THE UNJUST
Directed by RYOO Seung-wan
By HAN Sun hee
As the ‘Action Kid’ of the new millennium, RYOO Seungwan has been representing the young generation of Korean cinema. The 6 feature films he has directed so far were either homage to the history of genre films (Arahan , Dachimawa Lee ), or tended to be the action film version of realism where low lives fight for their survival (The City of Violence, Crying Fist ). At this point passing through a decade since his debut as a film director, RYOO Seung-wan is standing on a turning point, trying to make a different approach to a world he has never touched upon until now. The film emphasizing the world where the highest elites are networked instead of the low lives and stressing the noir-drama rather than experimenting on action genre, is just what The Unjust is.
The screenplay written by The Showdown ’s director PARK Hun-jeong expands centering on the dual between the police and the prosecution. Homicide detective CHOI Chul-gi (HWANG Jung-min, Blades of Blood ) has the highest arrest rate in his department but his name never makes it on the promotion list as he is not a police university graduate. When a prime suspect of a high profiled serial murder case dies during the arrest, high officials of the police agency order Chul-gi to pull some strings to ‘create’ a trustworthy new suspect. For his successful career, Chul-gi decides to seize the chance and makes a deal with JANG Seok-gu (YOO Hae-jin), the boss of a gang he has been investigating and fabricate the suspect. Their moves fail to flow smoothly as JU Yang (RYOO Seung-bum), a young and ambitious prosecutor finds out about the plan. JU is being sponsored by JANG’s rival gang and for his own interest he watches Chul-gi under the microscope.

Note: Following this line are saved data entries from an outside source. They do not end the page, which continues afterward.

/-- Check the ledgers of `s'`: an engine only where the request adds to it (R135); the frame store and the fabric also when the request
adds nothing to a sum that is over its limit already (R129, R326, R330). Codes rank as Table 4-6 does: 0x02, 0x06, 0x0C. -/
def State.fitOf (s s' : State) : Fit :=
  let eng := (List.range 12).all fun e => s'.engLoad4 e ≤ s.engLoad4 e || s'.engFits e
  let bw := !s.fstOver && (decide (s'.fstBits ≤ s.fstBits) || !s'.fstOver)
  let fab := s'.hsfFits
  if !bw then (if !eng && !s.canRaise then .short 0x02 else .short 0x06)
  else if !eng then (if s.canRaise then .raise 0x02 else .short 0x02)
  else if !fab then (if s.canRaise then .raise 0x0C else .short 0x0C)
  else .fits

end Sys2Proof.Machine
end

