-- ==== Sys2Proof/Machine/Chameleon.lean ====
section
/-! DEFINITION. Chameleon engines: the meaning of the context descriptors and of slice events (R130 to R148). -/
namespace Sys2Proof.Machine

/-! ### Context descriptors -/

/-- The result of a CTX_ADMIT (Table 9-8): context, output ring, its first handle and the working store's. -/
def ctxResult (s : State) (c r : Nat) : Nat :=
  c + r * 2 ^ 8 + ((s.ring r).map (·.first)).getD 0 * 2 ^ 19
    + (match (s.ctx c).bind (·.work.head?) with
      | some k => k * 2 ^ 32 + 2 ^ 45
      | none => 0)

/-- A context that is built, against free LUT banks and the ledgers. -/
def ctxSettle (h : Hdr) (spec : CtxSpec) (cdesc : Nat) (s : State) (c r : Nat) (b : Build) : Adm :=
  if spec.luts.any fun l => s.bankInUse (c / 16) l.1 then denied 6
  else Build.settle s { b with s := b.s.setDesc r (presetDesc spec.par.preset cdesc spec.outPix) } fun s1 => .yes (s1.ok h (ctxResult s1 c r))

/-- CTX_ADMIT after the checks common to all. -/
def ctxAdmitBody (h : Hdr) (ring engine offset : Nat) (v : ConvSet) (s : State) : Adm :=
  match s.ring ring with
  | none => bad 16
  | some g =>
    if g.depth < 2 ∨ g.freeing then bad 16
    else if engine ≥ 12 ∧ engine ≠ 0xFF then bad 18
    else match s.convSpec g.fmt g.pix g.cdesc v offset with
      | .error e => .no 4 e
      | .ok spec =>
        let p := Build.ctx { s := s, codes := if s.entriesFree 1 then [] else [9] }
          ⟨ring, spec, false, if engine = 0xFF then none else some engine, none⟩
        ctxSettle h spec g.cdesc s p.1 p.2.1 p.2.2

/-- The rule row of CTX_ADMIT. -/
def admitRule (ring engine offset : Nat) (v : ConvSet) : DescRule :=
  { op := 0x20, rfn := 0, pay := [fld 16 2 ring, fld 18 1 engine] ++ convPay offset v true, fault := blockFault v.block, host := blockHost v.block }

/-- CTX_ADMIT (R146). -/
def execCtxAdmit (h : Hdr) (ring engine offset : Nat) (v : ConvSet) (s : State) : Host.Outcome State Fault Refusal :=
  .next (s.desc (admitRule ring engine offset v) h (ctxAdmitBody h ring engine offset v))

/-- Bit `i` of a change mask. -/
def maskBit (m i : Nat) : Bool := m / 2 ^ i % 2 == 1

/-- The parameters a CTX_PARAM makes of those waiting or in force, with its 3D LUTs. -/
def State.paramSpec (s : State) (x : Ctx) (mask offset : Nat) (v : ConvSet) : Except Nat (CtxPar × List (Nat × List Nat)) :=
  match (s.ring x.inRing).bind fun g => (s.fmt? g.fmt).map fun f => (g, f), s.fmt? x.outFmt with
  | some (g, fi), some fo =>
    let p := x.next.getD x.par
    if maskBit mask 0 && !offsetOk fo offset then .error (badRes 24)
    else if maskBit mask 1 && (decide (v.deint > 3) || decide (v.frc > 2)) then .error (badRes 31)
    else if maskBit mask 2 && decide (v.kernel > 4) && v.kernel != 0xFF then .error (badRes 32)
    else if maskBit mask 3 && decide (v.preset > 8) && v.preset != 15 then .error (badRes 33)
    else if maskBit mask 4 && decide (v.bank > 3) && v.bank != 0xFF then .error (badRes 34)
    else
      let p := if maskBit mask 0 then { p with offset := offset } else p
      let p := if maskBit mask 1 then { p with deint := deintOf fi fo v.deint, cadOff := v.cadOff, frc := v.frc } else p
      let p := if maskBit mask 2 then { p with kernel := if v.kernel = 0xFF then 1 else v.kernel } else p
      let p := if maskBit mask 3 then { p with preset := v.preset } else p
      let p := if maskBit mask 4 then { p with bank := if v.bank = 0xFF then none else some v.bank } else p
      if maskBit mask 6 then
        match readBlock fi fo g.pix v.block p with
        | .error e => .error e
        | .ok (p, l) =>
          if scaleOk fi fo p then .ok (p, l) else .error (dataRes (windowOff v.block.items 0 none))
      else .ok (p, [])
  | _, _ => .error (badRes 16)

This is just the beginning of a more complicated story. With a cop trying to manipulate things to make someone a suspect of a serial murder case, The Unjust talks of various interests of different characters and their confrontations and unjust exchanges. The connection between the cop, the prosecutor and the mobs involved here cannot be summarized in a word or two. The film shows the chain effect where trivial delinquency will result in actions that are even worse through countless figures. As this personal trade of the cop and the prosecutor becomes involved with a bigger gang, the situation turns into a big inescapable swamp of entanglement.
In fact, the subject of cops or prosecutors from The Unjust is nothing foreign in Korean cinema. Even now, big and small incidents involving these two groups often make the news in Korean society. Accordingly The Unjust may seem like a Déjà vu for Korean audiences. Still the film shouldn’t be categorized as a thriller with social messages. Rather, it focuses on personal desire for survival and success, and follows how such desire came to exist in these characters, how the longings break and perish as they confront the organization. This is why RYOO Seung-wan compares the world in The Unjust to the crime novels by James ELLROY or Dennis LEHANE. Instead of presenting stylish actions, RYOO has chosen to create a concentrated drama focusing on the characters’ emotions set under the splendid yet barren backdrop of Seoul.